Herzlichen Glückwunsch zum ersten Marlin und Danke für den Bericht#6


----------



## TomD (9. Mai 2007)

*AW: First Blue Marlin - Cabo Verde*

Dere Franz!!!

Hat ja endlich geklappt mit den Marlin´s!
Hoffe wir sehen uns jetz auch bald mal beim Karpfenfischen in der Umgebung wieder!!!

Gruß Tom

 #h


----------



## Matze- (9. Mai 2007)

*AW: First Blue Marlin - Cabo Verde*

graatz zum fang spannend dein bericht wenn bilder folgen könnten wäre das erdte sahne ^^
petri #6


----------



## saily (20. Mai 2007)

*AW: First Blue Marlin - Cabo Verde*



FalkenFisch schrieb:


> #6 Glückwunsch zum ersten Marlin#6
> 
> Nun hat es ja geklappt, und dann auch gleich in schöner Größe!
> 
> ...


 
Hallo Falkenfisch,

sorry - war beruflich einige Tage weg-daher die späte Antwort.

Ja - 1 strike 1 Marlin - da hattest du echt Glück!! Normal ist beim Marlinfischen max. 40% - 50% Hook-up-ratio!
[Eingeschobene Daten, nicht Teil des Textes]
def State.holdsBaton (s : State) (g : GroupId) : Bool := ((s.wg g.wg).map (fun w => w.baton == some g.gid)).getD false
def State.ringMember (s : State) (g : GroupId) : Bool := ((s.lrOf g.wg).map (fun lr => inRing lr g.gid)).getD false

def etakeCheck (s : State) (g : GroupId) (_ : List ThreadId) : Option TrapInfo := if s.ringMember g then none else some (illegalState)
def egiveCheck (s : State) (g : GroupId) (_ : List ThreadId) : Option TrapInfo :=
  if s.ringMember g && s.holdsBaton g then none else some (illegalState)

def etakeGo (s : State) (g : GroupId) (_ : List ThreadId) : GroupFx := (s, if s.holdsBaton g then none else some .etake)
def egiveGo (s : State) (g : GroupId) (_ : List ThreadId) : GroupFx := (s.passBaton g.wg g.gid, none)

def execEtake (f : OwnF) (s : State) : Host.Outcome State Fault Refusal := runGroups (.etake f) etakeCheck etakeGo s
def execEgive (f : OwnF) (s : State) : Host.Outcome State Fault Refusal := runGroups (.egive f) egiveCheck egiveGo s

-- JOIN (R21, R364)

/-- Releases a group from JOIN when every non-exited thread stands at the same one. -/
def State.tryJoin (s : State) (g : GroupId) : State :=
  let ts := s.liveThreads g
  match ts with
  | [] => s
  | t0 :: _ =>
    let pc := (s.thr t0).map Thread.pc
    if ts.all (fun t => ((s.thr t).map (fun x => x.wait == .join && some x.pc == pc)).getD false) then
      ts.foldl (fun s t => s.updThr t (fun x => ({ x with wait := .none } : Thread).advance)) s
    else s

def joinPost (s0 s : State) (ex : List ThreadId) : State :=
  (groupsOf ex).foldl State.tryJoin (ex.foldl (fun z t => State.holdAt s0 z t .join) s)

def execJoin (f : OwnF) (s : State) : Host.Outcome State Fault Refusal :=
  .next (s.lanesThen (.join f) (fun _ _ _ => .fx {}) (fun s' ex => joinPost s s' ex))

/-- JOIN_TIMEOUT: 256 cycles have passed since the thread arrived, which can be so at any moment (R21). -/
def execJoinTimeout (t : ThreadId) (s : State) : Host.Outcome State Fault Refusal :=
  .next (match s.thr t with
    | some x => if x.wait = .join then s.updThr t (fun x => ({ x with wait := .none } : Thread).advance) else s
    | none => s)

-- EXIT (R341)

/-- Scope of the release at EXIT (R84). -/
def exitScope (cwsc : Nat) : Scope := if cwsc = 6 then .sys else if cwsc = 5 || cwsc = 0 then .dev else .die

/-- What the remaining threads of a group meet when one has exited: a divergent phase end, or the end of their phase (R39, R341). -/
def State.afterExit (s : State) (g : GroupId) : State :=
  let live := s.liveThreads g
  let s := if live.isEmpty && s.holdsBaton g then s.passBaton g.wg g.gid else s
  match s.standing g [] (fun _ => (none, 0)), live with
  | some ps, _ :: _ =>
    if diverges (s.phased g.wg) ps then
      let places := live.map (fun t => (t, ((s.thr t).bind Thread.stand).map Prod.snd))
      let s := places.foldl (fun s p => s.updThr p.1 (fun x => { x with pc := p.2.getD x.pc, wait := .none, resume := true, clause := none })) s
      s.takeTraps live (live.map (fun t => (t, { cause := 3 }))) Thread.pc
    else s.tryPhaseEnd g
  | _, _ => s.tryJoin g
Wir hatten wie im letzten Jahr eine deutlich schlechtere... aber wenn man die Gesamtsituation weltweit betrachtet - mehr Marlinstrikes als auf Cabo Verde bekommt man so leicht nirgends... und das hängenbleiben ist dann wieder ne komplett andere Sache...

Werde demnächst auch mal auf Mauri mein Glück versuchen...

Tight lines

Franz


----------



## saily (20. Mai 2007)

*AW: First Blue Marlin - Cabo Verde*



TomD schrieb:


> Dere Franz!!!
> 
> Hat ja endlich geklappt mit den Marlin´s!
> Hoffe wir sehen uns jetz auch bald mal beim Karpfenfischen in der Umgebung wieder!!!
> ...


 
Hi Tom,

hoffe es klappt baldmöglichst mit dem Karpfenfischen. 
Könnte ja mit viel Geld keinen besseren Guide als dich finden#6
!
Von daher hoffe ich auch in dem Bereich die 20pfund Marke bald merklich hinter mir zu lassen!!:vik:

Auf bald

Franz#h


----------



## FalkenFisch (20. Mai 2007)

*AW: First Blue Marlin - Cabo Verde*

Hi Saily,

hübsches neues Benutzerbild hast Du ja jetzt!

Ist die Aufnahme von deinem Trip? Gar nicht so leicht, einen Fisch im Sprung abzulichten.

Gibt es da noch mehr Bilder ???


----------



## Marlin1 (22. Mai 2007)

*AW: First Blue Marlin - Cabo Verde*

Das Bildchen kenne ich auch irgendwoher ! |supergri#h:m

Gruß
Reinhold


----------